Quelle: R. Douglas Fields

Diese Biologie der Wut und Aggression kann nicht ignoriert werden. Eine Lösung kann nur darin bestehen, diesen biologischen Imperativ anzuerkennen und sich mit den Gründen für die wahrgenommene Entfremdung großer Gruppen von Menschen zu befassen, wenn sie beginnen, sich innerhalb einer Gruppe zu entwickeln, und dann dieselben mächtigen neuronalen Schaltkreise des T-Triggers zu nutzen, um sich ungeachtet der individuellen Unterschiede zu einer größeren gemeinsamen Gruppe zusammenzuschließen. Die Vereinigten Staaten, wie auch das Vereinigte Königreich, sind viel mehr als die Summe ihrer Teile, wenn sie als Gruppe mit einer gemeinsamen Identität und einem gemeinsamen Ziel zusammenarbeiten.

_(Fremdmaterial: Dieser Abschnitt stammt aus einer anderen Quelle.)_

theorem State.swapCheck_keeps {P : State → Prop} (hP : Stable P) (s : State) (f q : Nat) {t : State} (hk : P s) (ht : State.swapCheck s f q = some t) : P t := by
  unfold State.swapCheck at ht
  try dsimp only at ht
  repeat' split at ht
  all_goals first | (obtain rfl := Option.some.inj ht; repeat' first | with_reducible assumption | with_reducible apply State.complete_keeps hP | with_reducible apply State.setFlag_keeps hP | with_reducible apply State.took_keeps hP) | (obtain ⟨d, _, rfl⟩ := Option.map_eq_some_iff.mp ht; exact State.refuseSet_keeps hP _ _ _ _ hk)

theorem execSwapSet_keeps {P : State → Prop} (hP : Stable P) (f : Fin 8) (q : Fin 4) {s t : State} (h : execSwapSet f q s = .next t) (hs : P s) : P t := by
  unfold execSwapSet at h
  obtain rfl := Host.Outcome.next.inj h
  repeat' first | with_reducible assumption | with_reducible apply State.set_keeps hP | with_reducible apply State.setFlag_keeps hP | with_reducible apply State.begin_keeps hP | with_reducible apply State.accept_keeps hP | with_reducible apply State.setTns_keeps hP | with_reducible apply State.setFab_keeps hP | with_reducible apply State.setCtl_keeps hP | with_reducible apply State.sendCommand_keeps hP | split | refine State.swapCheck_keeps hP _ _ _ ?_ (by with_reducible assumption) | dsimp only | intro _

theorem State.settleSwap_keeps {P : State → Prop} (hP : Stable P) (s : State) (taken : Bool) (hk : P s) : P (State.settleSwap s taken) := by
  unfold State.settleSwap
  repeat' first | with_reducible assumption | with_reducible apply State.setFlag_keeps hP | with_reducible apply State.setTns_keeps hP | with_reducible apply State.setFab_keeps hP | with_reducible apply State.setCtl_keeps hP | split | dsimp only | intro _

theorem State.exchangeSets_keeps {P : State → Prop} (hP : Stable P) (s : State) (hk : P s) : P (State.exchangeSets s) := by
  unfold State.exchangeSets
  repeat' first | with_reducible assumption | with_reducible apply State.set_keeps hP | with_reducible apply State.showTaint_keeps hP | split | with_reducible refine keeps_with_active_shadow_err hP ?_ | dsimp only | intro _

theorem State.swapPhase_keeps {P : State → Prop} (hP : Stable P) (s : State) (hk : P s) : P (State.swapPhase s) := by
  unfold State.swapPhase
  repeat' first | with_reducible assumption | with_reducible apply State.set_keeps hP | with_reducible apply State.showTarget_keeps hP | with_reducible apply State.enterPhase_keeps hP | split | dsimp only | intro _

theorem execSwapTakesEffect_keeps {P : State → Prop} (hP : Stable P) {s t : State} (h : execSwapTakesEffect s = .next t) (hs : P s) : P t := by
  unfold execSwapTakesEffect at h
  obtain rfl := Host.Outcome.next.inj h
  repeat' first | with_reducible assumption | with_reducible apply State.inc_keeps hP | with_reducible apply State.completeOwner_keeps hP | with_reducible apply State.setTns_keeps hP | with_reducible apply State.settleSwap_keeps hP | with_reducible apply State.exchangeSets_keeps hP | with_reducible apply State.swapPhase_keeps hP | split | dsimp only | intro _

theorem State.urgentDone_keeps {P : State → Prop} (hP : Stable P) (s : State) (f : Nat) (hk : P s) : P (State.urgentDone s f) := by
  unfold State.urgentDone
  repeat' first | with_reducible assumption | with_reducible apply State.setFlag_keeps hP | with_reducible apply State.raise_keeps hP | split | dsimp only | intro _

theorem State.tellStopper_keeps {P : State → Prop} (hP : Stable P) (s : State) (t : Nat) (l : Stopper) (hk : P s) : P (State.tellStopper s t l) := by
  unfold State.tellStopper
  repeat' first | with_reducible assumption | with_reducible apply State.complete_keeps hP | with_reducible apply State.urgentDone_keeps hP | split | dsimp only | intro _

theorem State.reportTick_keeps {P : State → Prop} (hP : Stable P) (s : State) (a : Asker) (t : Nat) (hk : P s) : P (State.reportTick s a t) := by
  unfold State.reportTick
  repeat' first | with_reducible assumption | with_reducible apply State.set_keeps hP | split | dsimp only | intro _

theorem State.addHold_keeps {P : State → Prop} (hP : Stable P) (s : State) (full : Bool) (t : Nat) (hk : P s) : P (State.addHold s full t) := by
  unfold State.addHold
  repeat' first | with_reducible assumption | with_reducible apply State.setFlag_keeps hP | with_reducible apply State.setCtl_keeps hP | split | dsimp only | intro _

theorem State.doomSwap_keeps {P : State → Prop} (hP : Stable P) (s : State) (t : Nat) (hk : P s) : P (State.doomSwap s t) := by
  unfold State.doomSwap
  repeat' first | with_reducible assumption | with_reducible apply State.setCtl_keeps hP | split | dsimp only | intro _

theorem State.newStop_keeps {P : State → Prop} (hP : Stable P) (s : State) (a : Asker) (full : Bool) (t : Nat) (hk : P s) : P (State.newStop s a full t) := by
  unfold State.newStop
  repeat' first | with_reducible assumption | with_reducible apply State.set_keeps hP | with_reducible apply State.setFlag_keeps hP | with_reducible apply State.setCtl_keeps hP | with_reducible apply State.sendCommand_keeps hP | with_reducible apply State.reportTick_keeps hP | with_reducible apply State.addHold_keeps hP | with_reducible apply State.doomSwap_keeps hP | split | dsimp only | intro _

theorem State.joinStop_keeps {P : State → Prop} (hP : Stable P) (s : State) (a : Asker) (full : Bool) (hk : P s) : P (State.joinStop s a full) := by
  unfold State.joinStop
  repeat' first | with_reducible assumption | with_reducible apply keeps_when | with_reducible apply State.add_keeps hP | with_reducible apply State.setCtl_keeps hP | with_reducible apply State.sendCommand_keeps hP | with_reducible apply State.reportTick_keeps hP | with_reducible apply State.addHold_keeps hP | split | dsimp only | intro _

theorem State.restop_keeps {P : State → Prop} (hP : Stable P) (s : State) (a : Asker) (full : Bool) (hk : P s) : P (State.restop s a full) := by
  unfold State.restop
  repeat' first | with_reducible assumption | with_reducible apply keeps_each | with_reducible apply keeps_when | with_reducible apply State.add_keeps hP | with_reducible apply State.sendCommand_keeps hP | with_reducible apply State.tellStopper_keeps hP | with_reducible apply State.reportTick_keeps hP | with_reducible apply State.addHold_keeps hP | split | dsimp only | intro _

theorem State.acceptStop_keeps {P : State → Prop} (hP : Stable P) (s : State) (a : Asker) (full : Bool) (hk : P s) : P (State.acceptStop s a full) := by
  unfold State.acceptStop
  repeat' first | with_reducible assumption | with_reducible apply State.set_keeps hP | with_reducible apply State.setFab_keeps hP | with_reducible apply State.setCtl_keeps hP | with_reducible apply State.newStop_keeps hP | with_reducible apply State.joinStop_keeps hP | with_reducible apply State.restop_keeps hP | split | dsimp only | intro _

theorem execStop_keeps {P : State → Prop} (hP : Stable P) (f : Fin 8) (q : Fin 4) {s t : State} (h : execStop f q s = .next t) (hs : P s) : P t := by
  unfold execStop at h
  obtain rfl := Host.Outcome.next.inj h
  repeat' first | with_reducible assumption | with_reducible apply State.begin_keeps hP | with_reducible apply State.accept_keeps hP | with_reducible apply State.acceptStop_keeps hP | split | dsimp only | intro _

Trotz der ideologischen Unterschiede und des Scheiterns des Kommunismus, das die UdSSR und andere kommunistische Länder auf der ganzen Welt gespalten hat, bestand die Stärke dieses Systems in der „Solidarität“. Diese Stärke ergab sich aus dem T-Trigger, der im Gehirn der Menschen für das Überleben in einer gefährlichen Welt mit begrenzten Ressourcen geschmiedet wurde, genau wie die Welt, in der wir heute leben.